[Stored items]
-- ==== Sys2Proof/Machine/Optics.lean ====
section
/-!
DEFINITION. Machine/Optics.lean: optical lanes and loss localisation (R426–R429), laser fade (R430), pre-arming and switching (R431–R433), the
heater loops with their calibration (R434–R437), and the hardware timers' firings (R140, R141).
-/
namespace Sys2Proof.Machine

/-! ### The evaluation (R426–R429, R432) -/

/-- The mean kept under a key, rounded to nearest even. -/
def meanOf (k : Nat) (l : List (Nat × Int × Nat)) : Option Int := (l.find? fun x => x.1 == k).map fun x => rneInt x.2.1 x.2.2

/-- The powers of a transmit lane's five stages in this period, none where missing (R426, R427). -/
def Hw.stagePowers (h : Hw) (n : Nat) : List (Option Int) :=
  let ch (f : Field) : Option Int := let c := h.g (f.at n); if c = 0xFFF then none else meanOf c h.opt.sums
  [ch R.LN_CH0_CH_LAS, ch R.LN_CH0_CH_MOD, ch R.LN_CH1_CH_MUX, ch R.LN_CH1_CH_CPL,
   if h.g (R.LN_CH2_CH_RX.at n) = 0xFFF then meanOf (h.g (R.LN_KEY_KEY.at n)) h.opt.remote else ch R.LN_CH2_CH_RX]

/-- The excess of each present stage after the laser (R427): stage, excess, whether a missing stage's loss is merged. `prev` is the nearest
earlier power and `acc` the nominal losses (0.01 dB) since. -/
def excesses (noms : List Int) : List (Option Int) → Nat → Option Int → Int → Bool → List (Nat × Int × Bool)
  | [], _, _, _, _ => []
  | p :: t, k, prev, acc, skip =>
    let acc := acc + noms.getD k 0
    match p with
    | none => excesses noms t (k + 1) prev acc true
    | some v =>
      let r := excesses noms t (k + 1) (some v) 0 false
      match prev with | some q => (k, q - v - acc, skip) :: r | none => r

/-- Deficit and excesses of a lane (R427). -/
def Hw.losses (h : Hw) (n : Nat) (ps : List (Option Int)) : List (Nat × Int × Bool) :=
  let nom := h.g (R.LN_NOM_NOM.at n)
  let noms : List Int := 0 :: (List.range 4).map fun i => ((bits nom (8 * i) 8 * 10 : Nat) : Int)
  let las := ps.getD 0 none
  (match las with | some p => [(0, signed 16 (h.g (R.LN_PWR_P_LAS_NOM.at n)) - p, false)] | none => []) ++
    excesses noms (ps.drop 1) 1 las 0 las.isNone

/-- The located stage (R427): the earliest whose deficit or excess is greatest, above EXCESS. -/
def Hw.locate (h : Hw) (l : List (Nat × Int × Bool)) : Option (Nat × Int × Bool) :=
  let best := l.foldl (fun (b : Option (Nat × Int × Bool)) x => match b with | none => some x | some y => if y.2.1 < x.2.1 then some x else some y) none
  match best with
  | some x => if ((h.g R.OPT_LOC_EXCESS : Nat) : Int) < x.2.1 then some x else none
  | none => none

/-- A lane evaluated: its number, powers, located stage with its loss, whether a loss was merged. -/
structure LaneEval where
  num : Nat
  ps : List (Option Int)
  loc : Option (Nat × Int × Bool)
  merged : Bool
deriving DecidableEq, Repr

def Hw.evalLane (h : Hw) (n : Nat) : LaneEval :=
  let ps := h.stagePowers n
  let l := h.losses n ps
  let loc := h.locate l
  ⟨n, ps, loc, match loc with | some x => x.2.2 | none => l.any fun x => x.2.2⟩

/-- The scope of a located stage (R428): 0 the lane, 1 the multiplexer group, 2 the coupler group. -/
def Hw.lossScope (h : Hw) (all : List LaneEval) (e : LaneEval) : Nat :=
  match e.loc with
  | none => 0
  | some (k, _, _) =>
    let grp : Option (Field × Nat) := if k = 2 then some (R.LN_CFG_MUXGRP, 1) else if k = 3 then some (R.LN_CFG_CPLGRP, 2) else none
    match grp with
    | none => 0
    | some (f, scope) =>
      let g := h.g (f.at e.num)
      let same := all.filter fun x => h.g (f.at x.num) == g
      let here := (same.filter fun x => match x.loc with | some y => y.1 == k | none => false).length
      let having := (same.filter fun x => (x.ps.getD k none).isSome).length
      if g ≠ 0 ∧ 2 ≤ here ∧ having ≤ 2 * here then scope else 0

/-- A power of a HEALTH record. -/
def powerBytes (p : Option Int) : List Nat := le 2 (match p with | some v => unsigned 16 v | none => 0x8000)
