-- ==== Sys2Proof/Machine/Tick.lean ====
section
/-!
DEFINITION. Machine/Tick.lean: a tick of TCLK, which is what a step does while no command waits (log entry 4).
-/
namespace Sys2Proof.Machine

/-- The FRC counts while the always-on domain is out of reset (R113); it has 64 bits. -/
def Hw.nextFrc (h : Hw) : Nat := if h.pwr.aon then (h.frc + 1) % 2 ^ 64 else h.frc

/-- What a tick does before the FRC counts: the marks and schedule points it has taken are handled in the order of R150, the trackers and TSTAT are
noted, entries and orders of page VRD are matched (R459), the event buffers drain into the trace stream, the trace port takes its next word, the dual hazard comparison runs on, the lanes of culverts
send (R47). -/
def Hw.tickBefore (h : Hw) : Hw := h.tickSteps.noteView.noteStat.switchTick.vrdTick.watchTick.drainEvents.portTick.hzDualTick.laneTick

/-- One tick: its work, then the FRC counts, an accepted SET takes effect (R123), and a ledger period whose end NT has reached is marked (R369). No
part of a tick's work but this count moves the FRC. -/
def Hw.tick (h : Hw) : Hw := { (Hw.stepDue { h.tickBefore with frc := h.nextFrc }).markEnd with frc := h.nextFrc }

/-- The step of a block that no command reaches. -/
def State.idle (s : State) : Result := .next (s.clocked Hw.tick)

end Sys2Proof.Machine
end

Exercise requirements.
When you reach the line holding "was merged. -/" in the records above, begin reproducing exactly, stop after the line holding "some (k, _, _) =>", and output nothing else.

Answer for this exercise.
/-- A lane evaluated: its number, powers, located stage with its loss, whether a loss was merged. -/
structure LaneEval where
  num : Nat
  ps : List (Option Int)
  loc : Option (Nat × Int × Bool)
  merged : Bool
deriving DecidableEq, Repr

def Hw.evalLane (h : Hw) (n : Nat) : LaneEval :=
  let ps := h.stagePowers n
  let l := h.losses n ps
  let loc := h.locate l
  ⟨n, ps, loc, match loc with | some x => x.2.2 | none => l.any fun x => x.2.2⟩

/-- The scope of a located stage (R428): 0 the lane, 1 the multiplexer group, 2 the coupler group. -/
def Hw.lossScope (h : Hw) (all : List LaneEval) (e : LaneEval) : Nat :=
  match e.loc with
  | none => 0
  | some (k, _, _) =>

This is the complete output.